大都市も含めたこれからの都市再生についてアドバイス等がありましたら教えて下さい。

たとえば、大都市で行う市街地再開発事業や土地区画整理事業では必ず駅前広場や広場を作ると思いますが、その空間自体にビジネスチャンスが潜んでいることもあると思います。いかに憩える空間を作るかという空間設計的な側面ももちろん大事ですが、キャンペーン活動や屋台設置等の利活用によって収益を確保したり、太陽光発電等の設置によるエネルギー自立や余剰エネルギーの売却等といった大胆な仕掛けも考えられます。特にクリーンエネルギーを使用しているというのは対外的に大きなPRにつながりますので、スマートグリッドとして、太陽光、燃料電池、バッテリーの組合せにより、できる限りエネルギー的に自立した開発が理想だと思います。

それから、地域には必ずものづくりに長けている人、面白い人がいるので、そういう人の存在を知った上で、そういう人の活力をうまく開発に取り込んでいくことも重要だと思います。

まとめ

平野氏のお話を伺って重要であると感じたのは、一つ目は、その地域固有の資源に着目し、当該資源を活用した地域づくりやまちづくりを行うことの重要性である。
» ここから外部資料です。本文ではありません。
-- ==== Sys2Proof/Machine/Update.lean ====
section
/-! DEFINITION. Images, their checks, activations and the journal (R542 to R565). -/
namespace Sys2Proof.Machine

/-! ## Flash and images (R543 to R546) -/

/-- Update the Update cluster's state. -/
def Dev.onUpd (s : Dev) (f : Upd → Upd) : Dev := { s with upd := f s.upd }

/-- The first block of a slot, as `Upd.flash` numbers blocks. -/
def slotBase (kind slot : Nat) : Nat := (2 * kind + slot) * 2 ^ 20

/-- A block: what was written there, or what the flash was delivered with. -/
def Dev.block (s : Dev) (n : Nat) : List Byte := (s.upd.flash.get none n).getD (Config.flashBlock n)

/-- The block check (R544). -/
def blockOk (b : List Byte) : Bool := b.length = 4096 && crc32c (b.take 4092) = leNat (b.drop 4092)

/-- Fields of a header block (R545). -/
def hdrKind (h : List Byte) : Nat := msgNat h 8 1
def hdrSvn (h : List Byte) : Nat := msgNat h 11 1
def hdrBlocks (h : List Byte) : Nat := msgNat h 12 2
def hdrVersion (h : List Byte) : Nat := msgNat h 20 4

/-- One-by-one kinds (R542). -/
def partKind (k : Nat) : Bool := 0x10 ≤ k && k ≤ 0x13
def writableKind (k : Nat) : Bool := k = 0 || partKind k

/-- The body blocks of an image whose header is block `base`. -/
def Dev.body (s : Dev) (base : Nat) : List (List Byte) := (List.range (hdrBlocks (s.block base))).map (fun i => s.block (base + 1 + i))

/-! ## The checks of an image (R547) -/

/-- The code of the first check that fails, or 0. The image lies at block `base` with `limit` blocks for it. -/
def Dev.imgCheck (s : Dev) (kind base limit : Nat) : Nat :=
  let h := s.block base
  let n := hdrBlocks h
  let sig := s.block (base + 1 + n)
  let body := s.body base
  let keyset := msgNat h 17 1
  let unitOk : Bool := !(msgNat h 9 1).testBit 0 || (h.drop 24).take 8 = leBytes 8 Config.deviceUid.toNat
  if h.take 8 ≠ ascii "TLTRIMG1" || hdrKind h ≠ kind || n = 0 || n + 2 > limit then stBadParam
  else if !(blockOk h && body.all blockOk && blockOk sig) then 0x40
  else if sha512 (body.flatMap (fun (b : List Byte) => b.take 4092)) ≠ (h.drop 128).take 64 then stAuthFail
  else if (keyset = 0 && s.upd.keyset0Revoked) || !vendorSigned h sig then stAuthFail
  else if msgNat h 14 2 ≠ 0x72 || msgNat h 16 1 > s.rf 0 7 4 || !(msgNat h 10 1).testBit s.lifeCycle || s.lifeCycle > 3 || !unitOk then stIncompatible
  else if (kind = 1 && hdrSvn h < s.upd.svnFs) || (kind = 2 && hdrSvn h < s.upd.svnBurl) then 0x43
  else 0

/-! ## The directory (R543) -/

/-- A copy that may be used. -/
def DirCopy.usable (d : DirCopy) : Bool := d.sound && d.magic

/-- Whether DIR_SEQ `a` is the later, by serial-number arithmetic (RFC 1982). -/
def seqLater (a b : Word) : Bool := let d := (a - b).toNat; 0 < d && d < 2 ^ 31

/-- The copy in force: 0 or 1. -/
def Upd.dirNow (u : Upd) : Option Nat :=
  match u.dirs.1.usable, u.dirs.2.usable with
  | true, true => some (if seqLater u.dirs.2.seq u.dirs.1.seq then 1 else 0)
  | true, false => some 0
  | false, true => some 1
  | false, false => none

/-- A copy of the directory. -/
def Upd.dir (u : Upd) (n : Nat) : DirCopy := if n = 0 then u.dirs.1 else u.dirs.2

/-- The active slot of a one-by-one kind changes: the directory is written into the other copy with DIR_SEQ + 1, and read back. -/
def Dev.switchSlot (s : Dev) (kind slot : Nat) : Dev :=
  let s := s.setRf (updReg 0x10) (kind - 0x10) (kind - 0x10) slot
  let n := s.upd.dirNow.getD 0
  let d : DirCopy := ⟨true, true, (s.upd.dir n).seq + 1, BitVec.ofNat 4 (s.rf (updReg 0x10) 3 0)⟩
  s.onUpd (fun u => { u with dirs := if n = 0 then (u.dirs.1, d) else (d, u.dirs.2) })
特に電力をはじめとするエネルギー問題は現代社会において大きな課題となっており、石徹白地区での取組みのように自然エネルギーを活用したエネルギー自立型の地域づくりの有用性について再認識したところである。特にこれからの都心部における開発では、電力会社頼みではなくエネルギー的に自立し、かつ、生み出したエネルギーを他に売るくらいの大きな仕掛けが今までにも増して求められることになるだろう。

二つ目は、まちづくりは地域や住民のために行うべきという根本の大切さである。平野氏が取り組まれているフィールドとURのフィールドは必ずしも同一ではないが、まちづくりにおいて大切にしなければならないことは全く共通であり、人と人とのつながりや自立した営み、また、それらを通じた、誇りが感じられるようなまちをいかに形成すべきかといったような部分にきちんと目を向けていきたい。

最後に、まちづくりを地域や住民が主体的かつ継続的に行える体制や雰囲気を作ることの大切さである。平野氏は、実際に自身も地域に住み、地域に溶け込み、地域と協働でまちづくりに取り組んでおり、小水力発電事業という大きなきっかけを与えるだけでなく、事業そのもの、また事業以外の関連する諸活動をいかに発展的に継続させていけるかという視点を持って取り組まれている。その姿勢が、地域全体で住民が主体となって活動を継続していくための原動力となっており、様々な波及効果を生み出している。従って、事業単体だけではなく、以後の継続的自立的なまちづくりを視野に入れたうえで取組むことが、全てのまちづくりに共通する重要な要素となってくると考えられる。